**Activity**: Please output the data below exactly as given, starting at its first line and stopping after the line that contains "(∃ s : State, s.blen.toNat + 32 ≤ s.n.toNat ∧ s.blen.toNat".
═════ The records ═════
/-- In each clause the capacity is one below what is needed. -/
theorem witness_OperandsOverCapacityAreRefused :
    (∃ s : State, s.tlen.toNat ≤ s.cfg.delimMax ∧ s.tlen.toNat = s.cfg.capTxt + 1) ∧
    (∃ s : State, s.blen.toNat = s.cfg.capBit + 1) ∧
    (∃ s : State, s.blen.toNat ≤ s.cfg.capBit ∧ s.bit.holdsAll (8 * (s.blen.toNat / 8)) ∧
      s.blen.toNat / 8 = s.cfg.capTxt + 1) ∧
    (∃ s : State, s.blen.toNat + 32 ≤ s.n.toNat ∧ s.n.toNat = s.cfg.capCar + 1) ∧
    (∃ s : State, s.blen.toNat + 32 ≤ s.n.toNat ∧ s.blen.toNat = s.cfg.capBit + 1) ∧
    (∃ s : State, 32 ≤ s.n.toNat ∧ s.n.toNat = s.cfg.capCar + 1) ∧
    (∃ (s : State) (m : Word) (samples : List Sample), 0 < m.toNat ∧ m.toNat + 32 ≤ s.n.toNat ∧
      s.n.toNat ≤ s.cfg.capCar ∧ s.car.wf ∧ s.carFits .img s.n.toNat ∧ s.spellsLength m ∧
      samples.length = 32 + m.toNat ∧ s.car.holds 0 samples ∧
      (truncateAt s.delimiter (bitsToText ((samples.drop 32).map fun v => v.extractLsb' 0 1))).1.length =
        s.cfg.capTxt + 1) ∧
    (∃ s : State, s.secretFits ∧ 3 * s.h.toNat * s.w.toNat = s.cfg.capCar + 1) ∧
    (∃ s : State, s.secretFits ∧ 3 * s.sh.toNat * s.sw.toNat = s.cfg.capSec + 1) ∧
    (∃ s : State, 64 ≤ s.w.toNat ∧ 1 ≤ s.h.toNat ∧ 3 * s.h.toNat * s.w.toNat = s.cfg.capCar + 1) ∧
    (∃ (s : State) (sw sh : Word), 64 ≤ s.w.toNat ∧ 0 < sw.toNat ∧ 0 < sh.toNat ∧ sw.toNat ≤ s.w.toNat ∧
      sh.toNat ≤ s.h.toNat ∧ 3 * s.h.toNat * s.w.toNat ≤ s.cfg.capCar ∧ s.car.wf ∧
      s.carFits .img (3 * s.h.toNat * s.w.toNat) ∧ s.spellsDimensions sw sh ∧
      3 * sh.toNat * sw.toNat = s.cfg.capSec + 1) :=
  ⟨⟨{ rig with cfg := { Config.chosen with capTxt := 0 } }, by decide⟩,
    ⟨{ rig with cfg := { Config.chosen with capBit := 7 } }, by decide⟩,
    ⟨{ rig with cfg := { Config.chosen with capTxt := 0 } }, by decide⟩,
    ⟨{ rig with cfg := { Config.chosen with capCar := 39 } }, by decide⟩,
    ⟨{ rig with cfg := { Config.chosen with capBit := 7 } }, by decide⟩,
    ⟨{ rig with cfg := { Config.chosen with capCar := 39 } }, by decide⟩,
    ⟨{ rig with car := loaded carrierOfA, cfg := { Config.chosen with capTxt := 0 } }, 8, carrierOfA, by decide,
      by decide, by decide, by decide, carFits_of_samplesFit (by decide) (by decide), spellsLength_of_map (by decide),
      by decide, by decide, by decide⟩,
    ⟨{ rig with cfg := { Config.chosen with capCar := 191 } }, by decide⟩,
    ⟨{ rig with cfg := { Config.chosen with capSec := 2 } }, by decide⟩,
    ⟨{ rig with cfg := { Config.chosen with capCar := 191 } }, by decide⟩,
    ⟨{ extractRig 64 1 with cfg := { Config.chosen with capSec := 191 } }, 64, 1, by decide, by decide, by decide,
      by decide, by decide, by decide, by decide +kernel, carFits_of_samplesFit (by decide +kernel) (by decide +kernel),
      spellsDimensions_of_map (by decide +kernel), by decide⟩⟩

/-- A last sample of 0x100, of a 40-sample carrier and of a 1 by 64 image. -/
theorem witness_TooWideSamplesAreRefused :
    2 ^ 8 ≤ (0x100 : Sample).toNat ∧
    (∃ s : State, s.car.get 39 = some 0x100 ∧ 39 < s.n.toNat ∧ s.n.toNat ≤ s.cfg.capCar ∧
      s.blen.toNat + 32 ≤ s.n.toNat ∧ s.blen.toNat ≤ s.cfg.capBit ∧ s.car.holdsAll s.n.toNat ∧
      s.bit.holdsAll s.blen.toNat) ∧
    (∃ s : State, s.car.get 191 = some 0x100 ∧ 191 < 3 * s.h.toNat * s.w.toNat ∧ s.secretFits ∧ s.imagesWithin ∧
      s.car.holdsAll (3 * s.h.toNat * s.w.toNat) ∧ s.sec.holdsAll (3 * s.sh.toNat * s.sw.toNat) ∧
      ∀ k, k < 64 → (s.car.get (3 * k + s.channel)).isSome = true) :=
  ⟨by decide, ⟨{ rig with car := loaded (coverRow.take 39 ++ [0x100]) }, by decide +kernel⟩,
    ⟨{ rig with car := loaded (coverRow.take 191 ++ [0x100]) }, by decide +kernel⟩⟩

/-- For every command but `CFG.PIX`, a state that meets the invariant in which it is refused. -/
theorem witness_RefusedOnlyForItsReason :
    (∃ s : State, s.Inv ∧ exec .cfgDelim s = .refused .unwrittenElement ∧
      exec .txtEnc s = .refused .unwrittenElement) ∧
    (∃ s : State, s.Inv ∧ exec .txtDec s = .refused .unwrittenElement) ∧
    ∃ s : State, s.Inv ∧ exec (.lsbEmb .img) s = .refused .unwrittenElement ∧
      exec (.lsbExt .img) s = .refused .unwrittenElement ∧ exec .pixEmb s = .refused .unwrittenElement ∧
      exec .pixExt s = .refused .unwrittenElement :=
  ⟨⟨{ rig with tlen := 2 }, { rig_inv with }, rfl, rfl⟩, ⟨{ rig with blen := 16 }, { rig_inv with }, rfl⟩,
    { rig with car := .empty }, { rig_inv with carWf := .nil, carWithin := List.forall_mem_nil _ }, rfl, rfl, rfl, rfl⟩

end Sys2Proof.Tests
end

/-! SUPPORT. What a step can do, and what every step keeps: the parameters and the invariant (O13, O33, O34, O35). -/

namespace Sys2Proof.Machine

/-! ### Inversion of a step: what a host action does when it answers a next state -/

theorem issueCommand_next {word : Word} {s t : State} (h : issueCommand word s = .next t) :
    (∃ i, exec i s = .next t) ∨ t = { s with status := statusWord .illegalCommand false } := by
  unfold issueCommand at h
  split at h
  · exact .inl ⟨_, h⟩
  · exact .inr (raise_eq_next.1 h)

/-- A load, or any host access that only hands on a state, answers that state where the elements exist. -/
theorem hostAccess_next_eq_next {first count cap : Nat} {s t : State} :
    hostAccess first count cap (.next s) = .next t ↔ (count = 0 ∨ first + count ≤ cap) ∧ t = s := by
  rw [hostAccess_eq_next, Host.Outcome.next.injEq, eq_comm (a := s)]

theorem hostReadReg_next {r : HostReg} {s t : State} (h : hostReadReg r s = .next t) : t = s := by
  cases r with
  | delim j => exact (hostAccess_next_eq_next.1 h).2
  | operand _ | pixcfg | dlen | status | hdr0 | hdr1 => exact (Host.Outcome.next.inj h).symm

theorem hostReadElem_next {sp : SpaceName} {i : Nat} {s t : State} (h : hostReadElem sp i s = .next t) : t = s := by
  obtain ⟨-, hr⟩ := hostAccess_eq_next.1 h
  exact (Host.Outcome.next.inj (require_eq_next.1 hr).2).symm

/-- A step is idle, or performs the oldest host action at the state with that action taken off. -/
theorem step_next {s t : State} (h : step s = .next t) :
    t = s ∨ ∃ a rest, performHost a { s with host := rest } = .next t := by
  unfold step at h
  split at h
  · exact .inl (Host.Outcome.next.inj h).symm
  · exact .inr ⟨_, _, h⟩

/-! ### The parameters (log 4) -/

theorem extractText_keeps_cfg {m : Nat} {s t : State} (h : extractText m s = .next t) : t.cfg = s.cfg := by
  obtain ⟨-, rfl⟩ | ⟨-, -, -, _, _, -, -, rfl⟩ := extractText_next.1 h <;> rfl

theorem extractImage_keeps_cfg {sw sh : Nat} {s t : State} (h : extractImage sw sh s = .next t) : t.cfg = s.cfg := by
  obtain ⟨-, rfl⟩ | ⟨-, -, -, -, -, _, -, -, rfl⟩ := extractImage_next.1 h <;> rfl

theorem exec_keeps_cfg {i : Instr} {s t : State} (h : exec i s = .next t) : t.cfg = s.cfg := by
  cases i with
  | cfgDelim => obtain ⟨-, rfl⟩ | ⟨-, -, -, -, rfl⟩ := execCfgDelim_next.1 h <;> rfl
  | cfgPix ch d => obtain ⟨-, rfl⟩ | ⟨-, -, -, rfl⟩ := execCfgPix_next.1 h <;> rfl
  | txtEnc => obtain ⟨-, -, -, -, -, rfl⟩ := execTxtEnc_next.1 h; rfl
  | txtDec => obtain ⟨-, -, -, rfl⟩ := execTxtDec_next.1 h; rfl
  | lsbEmb w => obtain ⟨-, rfl⟩ | ⟨-, -, -, -, -, -, rfl⟩ := execLsbEmb_next.1 h <;> rfl
  | lsbExt w =>
    obtain ⟨-, rfl⟩ | ⟨-, -, -, -, m, -, -, hm⟩ := execLsbExt_next.1 h
    · rfl
    · exact (extractText_keeps_cfg hm :)
  | pixEmb => obtain ⟨-, rfl⟩ | ⟨-, -, -, -, -, -, -, -, -, rfl⟩ := execPixEmb_next.1 h <;> rfl
  | pixExt =>
    obtain ⟨-, rfl⟩ | ⟨-, -, -, -, -, sw, sh, -, -, -, -, hd⟩ := execPixExt_next.1 h
    · rfl
    · exact (extractImage_keeps_cfg hd :)

theorem performHost_keeps_cfg {a : HostAction} {s t : State} (h : performHost a s = .next t) : t.cfg = s.cfg := by
  cases a with
  | command word =>
    obtain ⟨i, hi⟩ | rfl := issueCommand_next h
    · exact exec_keeps_cfg hi
    · rfl
  | writeReg r v =>
    obtain rfl := Host.Outcome.next.inj h
    exact s.setOperand_cfg r v
  | loadCar _ _ | loadOut _ _ | loadSec _ _ | loadRec _ _ | loadTxt _ _ | loadBit _ _ =>
    obtain ⟨-, rfl⟩ := hostAccess_next_eq_next.1 h
    rfl
  | copyOutToCar | reset =>
    obtain rfl := Host.Outcome.next.inj h
    rfl
  | readReg r => rw [hostReadReg_next h]
  | readElem sp i => rw [hostReadElem_next h]

/-- Settles O35: a step is idle or performs one host action, and no action changes the parameters. -/
theorem stepKeepsTheParameters : Obligations.StepKeepsTheParameters := by
  intro s t h
  obtain rfl | ⟨a, rest, ha⟩ := step_next h
  · rfl
  · exact (performHost_keeps_cfg ha :)

/-! ### Reset (10_state.md R33) -/

@[simp] theorem State.resetWith_channel (c : Config) : (State.resetWith c).channel = 0 := by
  rw [State.channel, State.resetWith_pixcfg]
  decide

@[simp] theorem State.resetWith_bitDepth (c : Config) : (State.resetWith c).bitDepth = 4 := by
  rw [State.bitDepth, State.resetWith_pixcfg]
  decide

@[simp] theorem State.resetWith_delimiter (c : Config) : (State.resetWith c).delimiter = defaultDelimiter := rfl

@[simp] theorem Space.empty_wf {w : Nat} : (Space.empty : Space w).wf := .nil

@[simp] theorem Space.empty_within {w : Nat} (cap : Nat) : (Space.empty : Space w).within cap := List.forall_mem_nil _

theorem Config.chosen_wf : Config.chosen.wf := by decide

theorem State.resetWith_pixcfgLegal (c : Config) : (State.resetWith c).pixcfgLegal :=
  ⟨by simp, by simp, by simp, by rw [State.resetWith_pixcfg]; decide⟩

/-- The default delimiter's 5 elements are why `DELIM_MAX` must be at least 5 (R7). -/
theorem State.resetWith_delimLegal {c : Config} (hc : c.wf) : (State.resetWith c).delimLegal := by
  refine ⟨?_, hc, by rw [State.resetWith_delimiter]; decide⟩
  have hlen : defaultDelimiter.length = 5 := rfl
  simp only [State.resetWith_delim, State.resetWith_cfg, List.length_append, List.length_replicate, hlen]
  omega

theorem State.resetWith_inv {c : Config} (hc : c.wf) : (State.resetWith c).Inv where
  cfgWf := hc
  carWf := Space.empty_wf
  outWf := Space.empty_wf
  secWf := Space.empty_wf
  reconWf := Space.empty_wf
  txtWf := Space.empty_wf
  bitWf := Space.empty_wf
  carWithin := Space.empty_within _
  outWithin := Space.empty_within _
  secWithin := Space.empty_within _
  reconWithin := Space.empty_within _
  txtWithin := Space.empty_within _
  bitWithin := Space.empty_within _
  pixcfg := State.resetWith_pixcfgLegal c
  delim := State.resetWith_delimLegal hc
  status := List.mem_cons_self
═════
**Answer box**:
/-- In each clause the capacity is one below what is needed. -/
theorem witness_OperandsOverCapacityAreRefused :
    (∃ s : State, s.tlen.toNat ≤ s.cfg.delimMax ∧ s.tlen.toNat = s.cfg.capTxt + 1) ∧
    (∃ s : State, s.blen.toNat = s.cfg.capBit + 1) ∧
    (∃ s : State, s.blen.toNat ≤ s.cfg.capBit ∧ s.bit.holdsAll (8 * (s.blen.toNat / 8)) ∧
      s.blen.toNat / 8 = s.cfg.capTxt + 1) ∧
    (∃ s : State, s.blen.toNat + 32 ≤ s.n.toNat ∧ s.n.toNat = s.cfg.capCar + 1) ∧
    (∃ s : State, s.blen.toNat + 32 ≤ s.n.toNat ∧ s.blen.toNat = s.cfg.capBit + 1) ∧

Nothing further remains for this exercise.